Читатель, быть может, уже заметил, что философы (Пико, Декарт) испытывали прилив оптимизмa по поводу мощи своих теорий на вступительных тактах больших социокультурных циклов и осторожничали в выкладках (подобно Монтеню, Гоббсу, Спинозе) тогда, когда диахронические ансамбли Ренессанса и барокко достигали зрелости или шли на закат. Чем моложе эпоха, тем более склонны ее представители вырываться за черту нормированного и отмеренного. Чем меньше современность отождествляет себя с всевременностью, чем кульминативней в cвоем своеобразии или исчерпанней она, тем насущнее становятся запреты, налагаемые на «мозговую игру».

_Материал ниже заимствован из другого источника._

/-- A seventh symbol does not fit. -/
theorem witness_UnpackRejectsBadPayloads_full :
    badPayload (payload [0x00] 7 6) sixA [] ∧ trieWalk (payload [0x00] 7 6).trie 0 [] = some 0 ∧
      (sixA.flatMap codes2.read ++ []).length < (payload [0x00] 7 6).dvbc.toNat ∧
      (payload [0x00] 7 6).payOff.toNat + (sixA.flatMap codes2.read ++ []).length / 8 < (payload [0x00] 7 6).inLen.toNat ∧
      trieChild (trieNode (payload [0x00] 7 6).trie 0)
        (bitMsb (payload [0x00] 7 6) (payload [0x00] 7 6).payOff.toNat (sixA.flatMap codes2.read ++ []).length) = some 1 ∧
      (trieNode (payload [0x00] 7 6).trie 1).sym ≠ none ∧ sixA.length = outCap (payload [0x00] 7 6) :=
  ⟨⟨rfl, rfl, by decide, trie2_holds.2, trie2_holds.1, by decide +kernel, by decide, walked_nil, by decide +kernel,
      by decide +kernel⟩,
    by decide, by decide +kernel, by decide +kernel, by decide +kernel, by decide, by decide⟩

/-- FCOUNT succeeds and fails; that the later stages do is shown by `test_compress`, `test_compress_full`, `test_decompress` and
`test_decompress_stage`. -/
theorem witness_CompositesRunTheirStages :
    (dutiful aabc ∧ exec .fcount aabc = .next (after .fcount aabc) ∧ (after .fcount aabc).errcode = .none) ∧
      (dutiful { aabc with inCapR := 3 } ∧
        exec .fcount { aabc with inCapR := 3 } = .next (after .fcount { aabc with inCapR := 3 }) ∧
        (after .fcount { aabc with inCapR := 3 }).errcode ≠ .none) :=
  ⟨⟨rfl, exec_after _ _, fcount_aabc⟩, rfl, exec_after _ _, by decide +kernel⟩

/-- At the boundary OUT_CAP = 6. -/
theorem witness_CompressOfEmptyInput :
    dutiful { base with outCapR := 6 } ∧ ({ base with outCapR := 6 } : State).inLen = 0 ∧ 6 ≤ outCap { base with outCapR := 6 } ∧
      ({ base with outCapR := 6 } : State).valid = ValidBits.empty ∧ ({ base with outCapR := 6 } : State).lost = false := by
  unfold dutiful; decide

/-- A success; an input one byte too long; and IN_LEN = IN_CAP = 4 with OUT_CAP at the artifact's length and one below it. -/
theorem witness_CompressWritesTheArtifact :
    (dutiful aabc ∧ exec .compress aabc = .next (after .compress aabc) ∧ (after .compress aabc).errcode = .none) ∧
      (dutiful { aabc with inCapR := 3 } ∧ inCap { aabc with inCapR := 3 } < ({ aabc with inCapR := 3 } : State).inLen.toNat) ∧
      (fun s : State => dutiful s ∧ capsOk s ∧ s.inLen.toNat ≤ inCap s ∧
        (encoderHeader coded).length + ceil8 coded.vbc.toNat ≤ outCap s) { aabc with inCapR := 4, outCapR := 16 } ∧
      (fun s : State => dutiful s ∧ capsOk s ∧ s.inLen.toNat ≤ inCap s ∧
        outCap s < (encoderHeader coded).length + ceil8 coded.vbc.toNat) { aabc with inCapR := 4, outCapR := 15 } :=
  ⟨⟨rfl, exec_after _ _, compress_aabc.1⟩, ⟨rfl, by decide⟩,
    ⟨rfl, ⟨by decide, by decide, by decide⟩, by decide, by decide +kernel⟩,
    rfl, ⟨by decide, by decide, by decide⟩, by decide, by decide +kernel⟩

/-- At the boundary OUT_CAP = 4, the input's length. -/
theorem witness_DecompressDecodesAnArtifact :
    (fun s : State => dutiful s ∧ s.inLen.toNat ≤ inCap s ∧
      entriesOk [⟨0x61, 1, [0x00]⟩, ⟨0x62, 2, [0x80]⟩, ⟨0x63, 2, [0xC0]⟩] ∧
      (∀ e ∈ [(⟨0x61, 1, [0x00]⟩ : Entry), ⟨0x62, 2, [0x80]⟩, ⟨0x63, 2, [0xC0]⟩], codes3.read e.sym = entryCode e) ∧
      (∀ b, b ∉ [(0x61 : Byte), 0x62, 0x63] → codes3.read b = []) ∧ prefixFree codes3 ∧
      (∀ x ∈ bytes [0x61, 0x61, 0x62, 0x63], x ∈ [(0x61 : Byte), 0x62, 0x63]) ∧
      6 = ((bytes [0x61, 0x61, 0x62, 0x63]).flatMap codes3.read).length ∧ [(0x2C : Byte)].length = ceil8 6 ∧
      (byteBits [0x2C]).take 6 = (bytes [0x61, 0x61, 0x62, 0x63]).flatMap codes3.read ∧
      inputBytes s = artifactHeader [⟨0x61, 1, [0x00]⟩, ⟨0x62, 2, [0x80]⟩, ⟨0x63, 2, [0xC0]⟩] 6 ++ [0x2C] ∧
      (bytes [0x61, 0x61, 0x62, 0x63]).length ≤ outCap s) { art with outCapR := 4 } := by
  refine ⟨rfl, by decide, entries_art, by decide +kernel, ?_, trie3_holds.2, by decide, by decide +kernel, rfl, by decide +kernel,
    by decide +kernel, by decide⟩
  intro b hb
  simp only [List.mem_cons, List.not_mem_nil, or_false, not_or] at hb
  show (table [] [(0x61, [false]), (0x62, [true, false]), (0x63, [true, true])]).read b = []
  have h1 : ¬ b = 97#8 := hb.1
  have h2 : ¬ b = 98#8 := hb.2.1
  have h3 : ¬ b = 99#8 := hb.2.2
  simp [table, Table.read_write, h1, h2, h3]

/-- At the boundary OUT_CAP = 4, the input's length. -/
theorem witness_RoundTripReturnsTheInput :
    dutiful aabc ∧ exec .compress aabc = .next (after .compress aabc) ∧ (after .compress aabc).errcode = .none ∧
      dutiful { art with outCapR := 4 } ∧ inputBytes { art with outCapR := 4 } = outBytes (after .compress aabc) ∧
      ({ art with outCapR := 4 } : State).inLen.toNat ≤ inCap { art with outCapR := 4 } ∧
      aabc.inLen.toNat ≤ outCap { art with outCapR := 4 } :=
  ⟨rfl, exec_after _ _, compress_aabc.1, rfl,
    by rw [compress_aabc.2.2.2]; exact inputBytes_withIn _ base (by decide), by decide, by decide⟩

/-- At the boundary IN_LEN = HDR_LEN = 15, and one byte shorter. -/
theorem witness_CutArtifactsAreRejected :
    dutiful aabc ∧ exec .compress aabc = .next (after .compress aabc) ∧ (after .compress aabc).errcode = .none ∧
      (fun u : State => dutiful u ∧ u.inLen.toNat ≤ inCap u ∧ u.inLen.toNat < (after .compress aabc).outLen.toNat ∧
        inputBytes u = (outBytes (after .compress aabc)).take u.inLen.toNat ∧
        (after .compress aabc).hdrLen.toNat ≤ u.inLen.toNat) { art with inLen := 15 } ∧
      (fun u : State => dutiful u ∧ u.inLen.toNat ≤ inCap u ∧ u.inLen.toNat < (after .compress aabc).outLen.toNat ∧
        inputBytes u = (outBytes (after .compress aabc)).take u.inLen.toNat ∧
        u.inLen.toNat < (after .compress aabc).hdrLen.toNat) { art with inLen := 14 } := by
  obtain ⟨h1, h2, h3, h4⟩ := compress_aabc
  refine ⟨rfl, exec_after _ _, h1, ⟨rfl, by decide, ?_, ?_, ?_⟩, rfl, by decide, ?_, ?_, ?_⟩
  · rw [h2]; decide
  · rw [h4]; decide +kernel
  · rw [h3]
  · rw [h2]; decide
  · rw [h4]; decide +kernel
  · rw [h3]; decide

/-- Two states with the same input that differ elsewhere, on which COMPRESS succeeds. -/
theorem witness_CompositesAreFunctionsOfTheirInput :
    dutiful aabc ∧ dutiful { packed with ie := true } ∧ aabc.inLen = ({ packed with ie := true } : State).inLen ∧
      inputBytes aabc = inputBytes { packed with ie := true } ∧ aabc.inCapR = ({ packed with ie := true } : State).inCapR ∧
      aabc.outCapR = ({ packed with ie := true } : State).outCapR ∧
      exec .compress aabc = .next (after .compress aabc) ∧
      exec .compress { packed with ie := true } = .next (after .compress { packed with ie := true }) ∧
      (after .compress aabc).errcode = .none ∧ 1 ≤ (after .compress aabc).nsym.toNat :=
  ⟨rfl, rfl, rfl, rfl, rfl, rfl, exec_after _ _, exec_after _ _, compress_aabc.1, by decide +kernel⟩

/-- Two states with the same artifact that differ elsewhere, on which DECOMPRESS succeeds. -/
theorem witness_CompositesAreFunctionsOfTheirInput_decode :
    dutiful art ∧ dutiful { tried with ie := true } ∧ art.inLen = ({ tried with ie := true } : State).inLen ∧
      inputBytes art = inputBytes { tried with ie := true } ∧ art.inCapR = ({ tried with ie := true } : State).inCapR ∧
      art.outCapR = ({ tried with ie := true } : State).outCapR ∧
      exec .decompress art = .next (after .decompress art) ∧
      exec .decompress { tried with ie := true } = .next (after .decompress { tried with ie := true }) ∧
      (after .decompress art).errcode = .none :=
  ⟨rfl, rfl, rfl, rfl, rfl, rfl, exec_after _ _, exec_after _ _, decompress_view test_decompress⟩

theorem witness_EncoderStagesFrame :
    dutiful aabc ∧ Instr.fcount ∈ [Instr.fcount, .tbuild, .cgen] ∧ Instr.fcount ≠ .tbuild ∧ Instr.fcount ≠ .cgen ∧
      Instr.cgen ≠ .fcount ∧ exec .fcount aabc = .next (after .fcount aabc) :=
  ⟨rfl, by decide, by decide, by decide, by decide, exec_after _ _⟩

theorem witness_DecoderStagesFrame :
    dutiful art ∧ Instr.hdeser ∈ [Instr.hdeser, .trecon] ∧ Instr.hdeser ≠ .trecon ∧ Instr.trecon ≠ .hdeser ∧
      exec .hdeser art = .next (after .hdeser art) :=
  ⟨rfl, by decide, by decide, by decide, exec_after _ _⟩

theorem witness_OutWritersFrame :
    dutiful serializedA ∧ Instr.pack ∈ [Instr.hser, .pack, .unpack] ∧ Instr.pack ≠ .hser ∧
      exec .pack serializedA = .next (after .pack serializedA) ∧ (after .pack serializedA).errcode = .none ∧
      0 < serializedA.hdrLen.toNat ∧ 8 < serializedA.hdrLen.toNat :=
  ⟨rfl, by decide, by decide, exec_after _ _, (pack_view pack_serializedA).1, by decide, by decide⟩

theorem witness_CompositesFrame :
    dutiful aabc ∧ exec .compress aabc = .next (after .compress aabc) ∧ exec .decompress aabc = .next (after .decompress aabc) :=
  ⟨rfl, exec_after _ _, exec_after _ _⟩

Путь от раскрепощенности к умеренности может проделывать и отдельный мыслитель, идя в ногу с эпохой. В век Просвещения Руссо определяет свою отправную позицию в сочинении об источнике неравенства среди людей («Второй дискурс» вышeл в свет в 1757 г.), где обрушивает критику на социальность как таковую. Отрываясь от природы, которая обеспечивала сопричастным ей существам одинаковое положение, утрачивая инстинктивное сочувствие к ближнему, солидарность с ним, человек учреждает общество, зиждящееся на отчужденном от первозданности рассудке, что влечет за собой конкуренцию и стремление каждого удовлетворить свои нужды за счет других. Попадая из генезиса в историю, мы вступаем, стало быть, в схватку за объем владений. Руссо революционизировал философствование, увидев ресурс, откуда то могло черпать динамику, в обращении к ordo naturalis, к естественному, а не сверхъестественному началу, которое ранее варьировалось в том или ином секуляризованном богословии. Мыслительный жест Руссо будет позднее многократно воспроизведен философией: так, проповедовавшаяся Анри Бергсоном в качестве высшей формы умственной деятельности интуиция должна была объединить рациональность с инстинктивной сопринадлежностью познающего миру. Уже вскоре после появления в печати «Второго дискурса» Руссо, однако, сместил свои интересы с ниспровержения социальности в любом ее историческом виде на разработку оптимального сценария для коллективной жизни. В труде об общественном договоре (1762) свобода индивидов гарантируется тем, что они сами принимают на себя взаимные обязательства по выполнению закона, каковой устанавливается всенародным волеизъявлением. В искусственно-разумном порядке социальной коэкзистенции человек свободен только через посредство самодисциплины.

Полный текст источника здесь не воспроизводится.